Era una pregunta que Jaywalker nunca se había visto obligado a responder, en sus veinticuatro años de profesión. E incluso aunque se le ocurrió en aquel momento, intentó quitársela de la cabeza. Debía de haber un modo de ganar aquel caso, tenía que haberlo. Sencillamente, todavía no se le había ocurrido cómo. Sólo era una cuestión de tiempo.

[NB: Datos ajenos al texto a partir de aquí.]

/-- R410, R406: a message raised; a message it overwrites unsent counts in EVT_LOST. -/
def State.raise (s : State) (code index data dataHi : Nat) : State :=
  let (s1, lost) := s.raiseCore code index data dataHi
  if lost then
    let (s2, full) := s1.count F.EVT_LOST_COUNT 0 1
    if full && !(s2.on F.EVT_STATUS_SAT 0) then
      ((s2.flag F.EVT_STATUS_SAT 0).raiseCore 0x01 0 0x10 0).1
    else s2
  else s1

/-- R406: a counter stepped by `n`; when it reaches its greatest value with its block's flag clear, the flag is set and
COUNTER_SAT raised. `row` is the block's row of R411 and `off` the counter's offset from its block. -/
def State.bump (s : State) (f : Fld) (i n : Nat) (sat : Fld) (si row off : Nat) : State :=
  let (s1, full) := s.count f i n
  if full && !(s1.on sat si) then (s1.flag sat si).raise 0x01 row off 0 else s1

/-! ### The journal (R363 to R367) -/

/-- R367: a record staged, with the next SEQ; with the queue full it is lost. -/
def State.journal (s : State) (typ leaf : Nat) (rep : Bool) (body : Nat) : State :=
  if s.jn.queue.length < 2048 then
    let r : JRec := { tick := s.tick, typ := typ, leaf := leaf, module := s.module, replay := rep, seq := s.jn.seq,
                      body := body }
    { s with jn := { s.jn with queue := s.jn.queue ++ [r], seq := (s.jn.seq + 1) % 2 ^ 32 } }
  else
    let s1 := if s.jn.lost = 0 then (s.flag F.JN_STATUS_LOSS_SEEN 0) else s
    let s2 := { s1 with jn := { s1.jn with lost := s1.jn.lost + 1,
                                            lostTick := if s1.jn.lost = 0 then s.tick else s1.jn.lostTick } }
    let s3 := s2.bump F.JN_LOST_COUNT 0 1 F.JN_STATUS_SAT 0 15 0x20
    if s.jn.lost = 0 then
      s3.raise 0xF6 0 (pack [(0, 12, s3.jn.queue.length), (12, 1, 1), (13, 1, s3.rd F.JN_STATUS_SAT 0),
                             (16, 3, s3.jn.exports.length)]) 0
    else s3

/-- R365: an INPUT record with its timestamp. -/
def State.journalInput (s : State) (kind index : Nat) (value : Bool) (leaf t : Nat) : State :=
  s.journal 0x09 leaf false (pack [(0, 4, kind), (4, 8, index), (12, 1, bit value), (64, 64, t)])

/-- R365: a TIMEBASE record. -/
def State.journalTime (s : State) (kind value : Nat) : State :=
  s.journal 0x0A 0 false (pack [(0, 4, kind), (64, 64, value)])

/-- R365: a PLATFORM record. -/
def State.journalPlat (s : State) (kind index code value : Nat) : State :=
  s.journal 0x0B 0 false (pack [(0, 4, kind), (4, 4, index), (8, 8, code), (64, 64, value)])

/-! ### Rejections (R404, R405, R408) -/

/-- R405: the reason codes. -/
abbrev rRESERVED_BIT : Nat := 0x01
abbrev rRANGE : Nat := 0x02
abbrev rRO_REGISTER : Nat := 0x03
abbrev rALIGN : Nat := 0x05
abbrev rUNMAPPED : Nat := 0x06
abbrev rWINDOW_WRITE : Nat := 0x07
abbrev rACTION_BITS : Nat := 0x08
abbrev rSTATE : Nat := 0x09
abbrev rCOUNTER_VALUE : Nat := 0x0A
abbrev rBURST : Nat := 0x0B
abbrev rSERVICE_ONLY : Nat := 0x0C
abbrev rSERVICE_DENIED : Nat := 0x0D
abbrev rNOT_ADMITTED : Nat := 0x0E
abbrev rNOT_MOUNTED : Nat := 0x10
abbrev rUNIT_IS_MEMBER : Nat := 0x11
abbrev rUNIT_BUSY : Nat := 0x12
abbrev rSTART_TOO_SOON : Nat := 0x13
abbrev rSTART_NOT_LANDED : Nat := 0x14
abbrev rLEAF_OOS : Nat := 0x15
abbrev rJUMP_TOO_SOON : Nat := 0x16
abbrev rRS_TIMING : Nat := 0x17
abbrev rRPL_SOURCE : Nat := 0x18
abbrev rRPL_INCOMPLETE : Nat := 0x19
abbrev rRPL_SHAPE : Nat := 0x1A
abbrev rRPL_IMAGE : Nat := 0x1B
abbrev rRPL_STRAND : Nat := 0x1C
abbrev rSTR_LEN : Nat := 0x20
abbrev rSTR_RANGE : Nat := 0x21
abbrev rSTR_SAFE : Nat := 0x22
abbrev rSTR_RESERVED : Nat := 0x23
abbrev rSTR_BUSY : Nat := 0x24
abbrev rDM_DESC_RANGE : Nat := 0x25
abbrev rDM_PROTECTED : Nat := 0x26
abbrev rDM_FAULTY : Nat := 0x27
abbrev rACQ_BUSY : Nat := 0x28
abbrev rBEZEL_FAULT : Nat := 0x29
abbrev rTS_PENDING : Nat := 0x30
abbrev rDC_BUSY : Nat := 0x31
abbrev rCAL_BUSY : Nat := 0x32
abbrev rRS_PENDING : Nat := 0x33
abbrev rPL_BUSY : Nat := 0x34
abbrev rPL_STALE : Nat := 0x35
abbrev rMOUNTED_ITEM : Nat := 0x36
abbrev rOTP_KEY : Nat := 0x37
abbrev rBLOCK_REJECT : Nat := 0x38

/-- GLB_ERR_ADDR as it reads. -/
def State.glbErrAddr (s : State) : Nat := pack [(0, 40, s.rd F.GLB_ERR_ADDR_ADDR 0), (44, 8, s.rd F.GLB_ERR_ADDR_SRC 0)]

/-- GLB_ERR_INFO [31:0] as it reads. -/
def State.glbErrInfoLo (s : State) : Nat :=
  pack [(0, 8, s.rd F.GLB_ERR_INFO_REASON 0), (8, 8, s.rd F.GLB_ERR_INFO_DETAIL 0), (16, 1, s.rd F.GLB_ERR_INFO_VALID 0),
        (17, 1, s.rd F.GLB_ERR_INFO_MORE 0), (18, 1, s.rd F.GLB_ERR_INFO_SAT 0), (24, 8, s.rd F.GLB_ERR_INFO_TICK 0)]

/-- R408: a rejection fills GLB_ERR and raises WRITE_REJECTED. -/
def State.fillReject (s : State) (addr src reason detail : Nat) : State :=
  let s0 := (s.wrs [(F.GLB_ERR_ADDR_ADDR, 0, addr), (F.GLB_ERR_ADDR_SRC, 0, src), (F.GLB_ERR_INFO_REASON, 0, reason),
                    (F.GLB_ERR_INFO_DETAIL, 0, detail), (F.GLB_ERR_INFO_TICK, 0, s.tick)]).flag F.GLB_ERR_INFO_VALID 0
  s0.raise 0x00 0 s0.glbErrAddr s0.glbErrInfoLo

/-- R408: a rejection that finds VALID = 1 sets MORE; it is kept until the base cycle ends, for a W1C of VALID on the same edge. -/
def State.moreReject (s : State) (addr src reason detail : Nat) : State :=
  let s1 := s.flag F.GLB_ERR_INFO_MORE 0
  { s1 with hot := { s1.hot with rej := match s1.hot.rej with
      | some r => some r
      | none => some (addr, src, reason, detail, s.on F.GLB_ERR_INFO_MORE 0) } }

/-- R408: a rejection recorded: with VALID = 0 it fills GLB_ERR and raises WRITE_REJECTED, otherwise it sets MORE; it counts
either way. -/
def State.recordReject (s : State) (addr src reason detail : Nat) : State :=
  (if s.on F.GLB_ERR_INFO_VALID 0 then s.moreReject addr src reason detail else s.fillReject addr src reason detail).bump F.GLB_ERR_COUNT_COUNT 0 1
    F.GLB_ERR_INFO_SAT 0 0 0x58

/-! ### Answers to the host (R398 to R401) -/

/-- R400: what a request is answered with. -/
inductive Ans where
  | ok
  | data (v : Nat)
  | bytes (l : List Byte)
  | ueData (v : Nat) (l : List Byte)
  | rejected (reason detail : Nat)
  | absent
  | noRoute
  | timeout
  deriving DecidableEq, Repr

/-- R400: the STATUS of an answer. -/
def Ans.status : Ans → Nat
  | .ok => 0
  | .data _ => 0
  | .bytes _ => 0
  | .ueData _ _ => 3
  | .rejected _ _ => 1
  | .absent => 2
  | .noRoute => 5
  | .timeout => 4

/-- R400: the response to a request. -/
def State.respOf (s : State) (h : Hdr) (a : Ans) : Resp :=
  { src := h.src.val, status := a.status, module := s.module, tag := h.tag.val, tick := s.tick % 2 ^ 40,
    reason := match a with | .rejected r _ => r | _ => 0
    detail := match a with | .rejected _ d => d | _ => 0
    data := match a with | .data v => v | .ueData v _ => v | _ => 0
    bytes := match a with | .bytes l => l | .ueData _ l => l | _ => []
    at_ := s.now }

/-- R400, R401: the response to an executed request, sent and kept for repeats of the request. -/
def State.respond (s : State) (h : Hdr) (a : Ans) : State :=
  let r := s.respOf h a
  { s with host := { s.host with kept := (r :: s.host.kept).take 64, tx := some r } }

/-- R400: the response of a module that did not execute the request, sent. -/
def State.reply (s : State) (h : Hdr) (a : Ans) : State := { s with host := { s.host with tx := some (s.respOf h a) } }

/-- R401: how long a response is kept (2 ms, in tu). -/
def keepTu : Nat := 2560000000

/-- R401: the kept response that a repeated request is answered with. -/
def State.keptFor (s : State) (h : Hdr) : Option Resp :=
  s.host.kept.find? (fun r => r.src == h.src.val && r.tag == h.tag.val && decide (s.now ≤ r.at_ + keepTu))

/-- R286: the module is FOREIGN. -/
def State.foreign (s : State) : Bool := s.rd F.ID_STAT_STATE 0 == 2

/-- R398, R286: the request names this module: its own number, or module 0 where it is in no cluster; a FOREIGN module, which has no number
of its own, takes those that reach it. -/
def State.isOwn (s : State) (h : Hdr) : Bool :=
  if s.admitted then h.dst.val == s.rd F.ID_STAT_MODULE 0
  else s.foreign || h.dst.val == 0

/-- R380: the module is in FAULT because no firmware verified: the recovery loader serves identity, power state and update only. -/
def State.bootAuth (s : State) : Bool := s.mstate == mFault && s.rd F.ENV_FAULT_CAUSE 0 == 1

/-- R376, R380: the module cannot take a request: it is OFF, or in FAULT, where only the service port works. -/
def State.deaf (s : State) (h : Hdr) : Bool := s.env.off || (s.mstate == mFault && h.src.val != 0x81)

/-- R395: what the service port reaches: reads of the ID block, the ENV block, reads of the export slots. -/
def State.serviceOpen (s : State) (addr len : Nat) (isWrite : Bool) : Bool :=
  let base := 0x100000000
  let slot0 := s.rd F.JN_EXP_CFG_BASE 0
  let size := if s.bootAuth then 0 else 8 * s.rd F.JN_EXP_CFG_SLOT_KIB 0 * 1024
  (decide (0x60000 ≤ addr) && decide (addr < 0x70000) && !isWrite)
  || (decide (0x50000 ≤ addr) && decide (addr < 0x60000))
  || (!isWrite && decide (base ≤ addr) && decide (slot0 ≤ addr) && decide (addr + len ≤ slot0 + size))

/-- The link masks of the routes in force. -/
def State.routeLinks (s : State) (m : Nat) : Nat := (Table.get? s.clu.routes m).getD 0

/-- R293: the route of a copy from this module. -/
def State.routeTo (s : State) (copy d : Nat) : Option (List (Nat × Nat)) :=
  routeHops (s.rd F.ID_TOPO_KIND 0) (s.rd F.ID_TOPO_N 0) copy s.routeLinks (s.rd F.ID_STAT_MODULE 0) d

/-- R404: what a refused request leaves behind: the rejection recorded. -/
def State.settleAns (s : State) (h : Hdr) (addr : Nat) (a : Ans) : State :=
  match a with
  | .rejected r d => s.recordReject addr h.src.val r d
  | _ => s

/-- R404: the effect of a request this module executes: what `f` does, its rejection recorded, and the response. What the request itself
counts and flags belongs to another base cycle than the next request (R8). -/
def State.execute (s : State) (h : Hdr) (addr : Nat) (f : State → State × Ans) : State :=
  let (s1, a) := f s
  { s1.settleAns h addr a with hot := s.hot }.respond h a

/-- R399: what a request asks, with the data it carries. -/
inductive Req where
  | read64
  | write64 (data : Nat)
  | readb (len : Nat)
  | writeb (bytes : List Byte)
  deriving DecidableEq, Repr

/-- R399: how many bytes a request names. -/
def Req.len : Req → Nat
  | .read64 => 8
  | .write64 _ => 8
  | .readb n => n
  | .writeb l => l.length

/-- The request writes. -/
def Req.isWrite : Req → Bool
  | .write64 _ => true
  | .writeb _ => true
  | _ => false

/-- R399: the data flits that carry bytes, 24 in each. -/
def dataFlits (src tag : Nat) : Nat → Nat → List Byte → List Nat
  | 0, _, _ => []
  | fuel + 1, i, l =>
    if l.isEmpty then []
    else pack [(0, 4, 6), (4, 4, i), (8, 8, src), (16, 16, tag), (32, 192, ofBytes (l.take 24))] :: dataFlits src tag fuel (i + 1) (l.drop 24)

/-- R399: the payloads of the CONTROL flits of a request. -/
def reqFlits (h : Hdr) (addr : Nat) (q : Req) : List Nat :=
  let head (op lenm1 data : Nat) : Nat :=
    pack [(0, 4, op), (4, 4, h.dst.val), (8, 8, h.src.val), (16, 16, h.tag.val), (32, 40, addr), (72, 8, lenm1), (96, 64, data)]
  match q with
  | .read64 => [head 0 0 0]
  | .write64 d => [head 1 0 d]
  | .readb n => [head 2 (n - 1) 0]
  | .writeb l => head 3 (l.length - 1) 0 :: dataFlits h.src.val h.tag.val 11 1 l

/-! ### Sending flits (R270 to R273) -/

/-- One port of a link. -/
def State.port (s : State) (p : Nat) : Port := (Table.get? s.lk.ports p).getD {}

/-- One port, set. -/
def State.setPort (s : State) (p : Nat) (x : Port) : State := { s with lk := { s.lk with ports := Table.set s.lk.ports p x } }

/-- R270: a flit: header, payload and CRC, as 256 bits; an ACK is valid once a flit has come in sequence. -/
def flitWord (typ seq ack payload : Nat) (av : Bool) : Nat :=
  let h := pack [(0, 3, typ), (3, 6, seq), (9, 6, ack), (15, 1, bit av), (16, 224, payload)]
  h + crc16 (toBytes 30 h) * 2 ^ 240

/-- R270, R273: a flit as the port sends it now, with the ACK of the last flit received in sequence. -/
def Port.flit (x : Port) (typ seq payload : Nat) : Nat := flitWord typ seq ((x.rxSeq + 63) % 64) payload x.got

/-- R272: a flit leaves at instant `t`: one slot of the port, and one more since a CAPTURE flit left. -/
def Port.sent (x : Port) (t typ seq payload : Nat) : Port :=
  { x with out := x.out ++ [(t, x.flit typ seq payload)], captureRun := if typ = 4 then 0 else x.captureRun + 1 }

/-- R266: the port carries traffic. -/
def State.lkActive (s : State) (p : Nat) : Bool := s.rd F.LK_STAT_STATE p == 6

/-- R272: which waiting flit goes next: CONTROL before STREAM before CAPTURE, but CAPTURE once in every 32. -/
def Port.pick (x : Port) : Option TxFlit :=
  match (if 31 ≤ x.captureRun then x.waiting.find? (fun f => f.typ == 4) else none) with
  | some f => some f
  | none =>
    match x.waiting.find? (fun f => f.typ == 2) with
    | some f => some f
    | none =>
      match x.waiting.find? (fun f => f.typ == 3) with
      | some f => some f
      | none => x.waiting.head?

/-- R273: waiting flits sent while fewer than 63 are unacknowledged. -/
def Port.pump (t : Nat) : Nat → Port → Port
  | 0, x => x
  | fuel + 1, x =>
    if 63 ≤ x.unacked.length then x
    else match x.pick with
      | none => x
      | some f =>
        let y := x.sent t f.typ x.txSeq f.payload
        Port.pump t fuel
          { y with waiting := x.waiting.erase f
                   unacked := x.unacked ++ [{ f with seq := x.txSeq }]
                   txSeq := (x.txSeq + 1) % 64 }

/-- R272, R273, R277: a flit given to a port, which sends it as soon as it may; none crosses while the link narrows or widens. -/
def State.lkSend (s : State) (p typ payload : Nat) : State :=
  let x := s.port p
  let x1 := { x with waiting := x.waiting ++ [{ typ := typ, payload := payload }] }
  s.setPort p (if s.lkActive p && x1.change.isNone then x1.pump s.now 64 else x1)

/-- A message to another module, or to the neighbour at port p (16 + p). How it is cut into CONTROL flits the manual does not give (log entry
163): it is kept with those of the tick. -/
def State.tell (s : State) (dst : Nat) (m : CluMsg) : State := { s with clu := { s.clu with out := s.clu.out ++ [(dst, m)] } }

/-- R181, R255: an event sent to every other module of the cluster. -/
def State.tellAll (s : State) (m : CluMsg) : State :=
  if s.admitted then
    ((List.range 16).filter (fun d => d != s.module && s.rd F.ID_MAP_MSTATE d == 3)).foldl (fun (s : State) d => s.tell d m) s
  else s
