/-- R184, R180: the trigger of a channel, aligned to `t`; `again`: it takes the place of a FORCE whose trigger sample is later, which has been
reported already. -/
def State.acqTrigger (s : State) (n t : Nat) (force again : Bool) : State :=
  let edge := some (edgeUp s.now, s.rd F.ACQ_TRIG_TIME_TIME n)
  if s.acqSource n = 0 then
    let s1 := ((s.setAcq n { s.acqCh n with trigEdge := edge }).wrs
      [(F.ACQ_STAT_STATE, n, aTRIGGERED), (F.ACQ_TRIG_TIME_TIME, n, t)]).sendXtrig n t
    (s1.raise 0x91 n (s1.acqStat n) (s1.acqTrigLoc n)).acqEnd n aDONE
  else
    let keys := s.acqKeys n
    let s0 := if again then s.unmark n else s
    let x := s0.acqCh n
    let x1 := { x with trigT := some t, forced := force, trigOrd := keys.foldl (fun m k => Table.set m k (x.ordAt k t)) []
                       trigEdge := if again then x.trigEdge else edge }
    let s1 := (s0.setAcq n x1).wrs [(F.ACQ_STAT_STATE, n, aTRIGGERED), (F.ACQ_TRIG_TIME_TIME, n, t)]
    let s2 := keys.foldl (fun s k => s.seekTrig n k) s1
    let s3 := if again then s2 else (s2.sendXtrig n t).raise 0x91 n (s2.acqStat n) (s2.acqTrigLoc n)
    if s3.acqComplete n then s3.acqEnd n aDONE else s3

/-- R182, R184: one occurrence looked at. -/
def State.acqOccur (s : State) (n : Nat) (o : AcqOcc) : State :=
  let x := s.acqCh n
  let st := s.acqState n
  let keys := s.acqKeys n
  let ords := keys.map (fun k => x.ordAt k o.inst)
  let early := ords.any (fun k => decide (k < s.rd F.ACQ_PRE_COUNT n)) && s.acqSource n != 0
  let hits := if s.acqSource n ≠ 0 ∧ x.hits.contains ords then x.hits else ords :: x.hits
  let now_ := s.setAcq n { x with hits := hits }
  if st = aFILLING then s.acqBump F.ACQ_IGN_TRIG_COUNT n 1 0x58
  else if st = aARMED then
    if o.force then s.acqTrigger n o.inst true false
    else if o.inst + acqLateTu < s.now then s.acqBump F.ACQ_LATE_TRIG_COUNT n 1 0x88
    else if early then s.acqBump F.ACQ_IGN_TRIG_COUNT n 1 0x58
    else if s.rd F.ACQ_TRIG_COUNT n ≤ hits.length then now_.acqTrigger n o.inst false false
    else now_
  else if st = aTRIGGERED ∧ x.forced ∧ !o.force ∧ !early ∧ s.now ≤ o.inst + acqLateTu
      ∧ (ords.headD 0) < (Table.get? x.trigOrd (keys.headD 0)).getD 0 then
    (if s.rd F.ACQ_TRIG_COUNT n ≤ hits.length then now_.acqTrigger n o.inst false true else now_)
  else s

/-- The occurrences that have arrived, the earliest trigger instant first. -/
def State.firstOcc (s : State) (n : Nat) : Option AcqOcc :=
  ((s.acqCh n).occ.filter (fun o => s.due o.inst)).foldl (fun (a : Option AcqOcc) o =>
    match a with
    | some b => if o.inst < b.inst then some o else some b
    | none => some o) none

/-- TRIGGER_OCCURRENCE (R182): the next occurrence of the channel's trigger source arrives. -/
def triggerOccurrence (n : Nat) (s : State) : State :=
  match s.firstOcc n with
  | none => s
  | some o => (s.setAcq n { s.acqCh n with occ := (s.acqCh n).occ.erase o }).acqOccur n o

/-! ### Samples (R168, R178, R185, R186) -/

/-- R188: what storing a sample takes of the write port, in 1/63 byte. -/
def State.acqCost (s : State) (n : Nat) : Nat := if s.acqPin n then 144 else 1024

/-- R188: what the samples that wait before a channel in the present base cycle take of the write port: of a reduction, its whole records. -/
def State.acqDemand (s : State) (n : Nat) : Nat :=
  let x := s.acqCh n
  let k := (x.feed.filter (fun i => i.gap.isNone && !i.opens && i.inst / cyc == s.now / cyc)).length
  if s.acqLive n = false ∨ s.acqSource n = 0 then 0
  else if s.acqRed n then (x.red.n + k) / (s.rd F.ACQ_RED_NM1 n + 1) * 2048
  else k * s.acqCost n

/-- R188, R154: what the write port keeps for those that come before a channel: the channels of lower number, and the fail-log writer with the
record it has ready. -/
def State.portKept (s : State) (n : Nat) : Nat :=
  ((List.range n).map s.acqDemand).foldl (· + ·) 0 +
  (match s.fl.queue with
   | (key, _) :: _ => if key / 16 ≤ s.now ∧ s.fl.wrote ≠ some (s.now / cyc) then 1008 else 0
   | [] => 0)

/-- R186, R173: a sample dropped: the gap of its leaf grows, or begins, and a PIN page ends there. -/
def State.acqDrop (s : State) (n : Nat) (key inst : Nat) : State :=
  let x := s.acqCh n
  let begins : State :=
    (s.setAcq n { x with gaps := x.gaps ++ [{ leaf := key, cause := 0, inst := inst, len := 1 }] }).gapBegins n true
  let s1 : State := match (x.gaps.filter (fun g => g.leaf == key)).getLast? with
    | some g =>
      if g.cause = 0 then s.setAcq n { x with gaps := x.gaps.map (fun (h : AcqGap) => if h = g then { g with len := g.len + 1 } else h) }
      else begins
    | none => begins
  let s2 := s1.gapLoses n 1
  if s.acqPin n then s2.closePage n key else s2

/-- What a channel does with a sample or reduction record of a key: stored where there is room, lost in a gap otherwise; counted
either way. -/
def State.acqStore (s : State) (n key inst pos : Nat) (es : List (Nat × Bool)) : State :=
  let cost := s.acqCost n * es.length
  let room := decide (s.portUsed + s.portKept n + cost ≤ 4032) && !(s.acqCh n).waits key
  let s2 := if room then ((s.usePort cost).flushGaps n key).acqPut n key pos inst es else s.acqDrop n key inst
  let s5 := s2.acqCount n key
  let s6 := if s5.acqState n = aFILLING ∧ (s5.acqKeys n).all (fun k =>
      decide (s5.rd F.ACQ_PRE_COUNT n ≤ (Table.get? (s5.acqCh n).counts k).getD 0)) then s5.wr F.ACQ_STAT_STATE n aARMED else s5
  if s6.acqComplete n then s6.acqEnd n aDONE
  else
    (if s6.acqFull n ((s6.acqCh n).page key pos) then s6.closePage n key else s6).acqPump n

/-- R185: the value of a sample, and what it adds to COUNT. -/
def State.redValue (s : State) (n : Nat) (x : AcqCh) (i : AcqItem) (pins : Nat) : Option (Int × Nat) :=
  let src := s.acqSource n
  if src = 1 then
    let high := ((List.range 9).filter (fun j => pins.testBit (2 * j + 1))).length
    let changed := match x.prev with
      | none => 0
      | some p => ((List.range 9).filter (fun j => bits p (2 * j) 2 != bits pins (2 * j) 2)).length
    some (high, changed)
  else if src = 2 then i.val.map (fun v => (v, 1))
  else if src = 3 then i.val.map (fun v => (v, 0))
  else match x.prev, i.val with
    | some p, some _ => some (((min (i.inst - p) 8388607 : Nat) : Int), 1)
    | _, _ => none

/-- R185: a value put into the open interval. -/
def AcqRed.add (r : AcqRed) (v : Int) (c inst : Nat) : AcqRed :=
  if r.n = 0 then { n := 1, mn := v, mx := v, sum := v, sumsq := (v * v).toNat, count := c, tick := tickOf inst % 2 ^ 32, t0 := inst }
  else { n := r.n + 1, mn := min r.mn v, mx := max r.mx v, sum := r.sum + v, sumsq := r.sumsq + (v * v).toNat,
         count := r.count + c, tick := r.tick, t0 := r.t0 }

/-- A sample that reaches a channel, remembered for 4 ticks. -/
def AcqCh.note (x : AcqCh) (key inst tick : Nat) : AcqCh :=
  let o := (Table.get? x.counts key).getD 0
  let h := x.hist.filter (fun e => decide (tick < e.2.2.2 + 6)) ++ [(key, inst, o, tick)]
  { x with hist := h, locs := x.locs.filter (fun e => h.any (fun g => g.1 == e.1 && decide (g.2.2.1 ≤ e.2.1))) }

/-- ACQ_SAMPLE (R168): the next sample of a channel arrives; for PIN, `pins` are the raw comparator outputs it holds. It is stored,
reduced or lost, and the channel's state advances; a HOLD gap is written. -/
def acqSample (n pins : Nat) (s : State) : State :=
  let x := s.acqCh n
  match x.feed with
  | [] => s
  | i :: rest =>
    if s.acqLive n = false then s.setAcq n { x with feed := [] }
    else if !s.due i.inst then s
    else
      let s0 := (s.goto i.inst).setAcq n { x with feed := rest }
      if i.opens then ((if s.acqPin n then s0.closePage n i.leaf else s0).gapBegins n false).acqPump n
      else match i.gap with
      | some len =>
        let s1 := s0.flushGaps n (if s.acqPin n then i.leaf else 0)
        (s1.writeGap n { leaf := i.leaf, cause := 1, inst := i.inst, len := len }).acqPump n
      | none =>
        if s.acqRed n then
          let y := (s0.acqCh n).note 0 i.inst s0.tick
          let z := { y with prev := if s.acqSource n = 1 then some pins else if s.acqSource n = 4 ∧ i.val = none then y.prev else some i.inst }
          match s.redValue n x i pins with
          | none => s0.setAcq n z
          | some (v, c) =>
            let r := z.red.add v c i.inst
            if r.n = s.rd F.ACQ_RED_NM1 n + 1 then
              let w := s.redRecord n r false
              (s0.setAcq n { z with red := {} }).acqStore n 0 r.t0 0 [(w % 2 ^ 128, false), (w / 2 ^ 128, false)]
            else s0.setAcq n { z with red := r }
        else
          let key := if s.acqPin n then i.leaf else 0
          let s1 := s0.setAcq n ((s0.acqCh n).note key i.inst s0.tick)
          s1.acqStore n key i.inst i.pos [(if s.acqPin n then pins else i.data, false)]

Algo que se le estaba acabando rápidamente.
Mariposas
Jaywalker llegó al tribunal neuróticamente temprano, como siempre hacía en los días de las declaraciones finales. Apareció pálido, demacrado y cansado. Sin embargo, por dentro notaba descargas de adrenalina. Durante las dos semanas anteriores, había dormido una media de tres horas al día y había perdido casi ocho kilos. Su traje de la buena suerte le colgaba del cuerpo. Llevaba el pelo más o menos bien peinado y estaba recién afeitado; sin embargo, incluso afeitarse le había pasado factura. Jaywalker se afeitaba todos los días (salvo los fines de semana) sin incidentes. Podría afeitarse con los ojos cerrados. Sin embargo, los días de recapitulación siempre se las arreglaba para cortarse y sangrar como si tuviera hemofilia. Siempre. En una ocasión, había tenido que hacer la declaración final con pequeños pedacitos de papel higiénico pegados a la barbilla y el cuello para que no se le mancharan de sangre la corbata, el cuello de la camisa y las notas, e incluso salpicara los miembros del jurado que estaban en primera fila. Habían absuelto a su cliente, le dijeron después, no tanto porque dudaran de su culpabilidad, sino porque temían que de condenarlo Jaywalker volviera a casa y terminara el trabajo.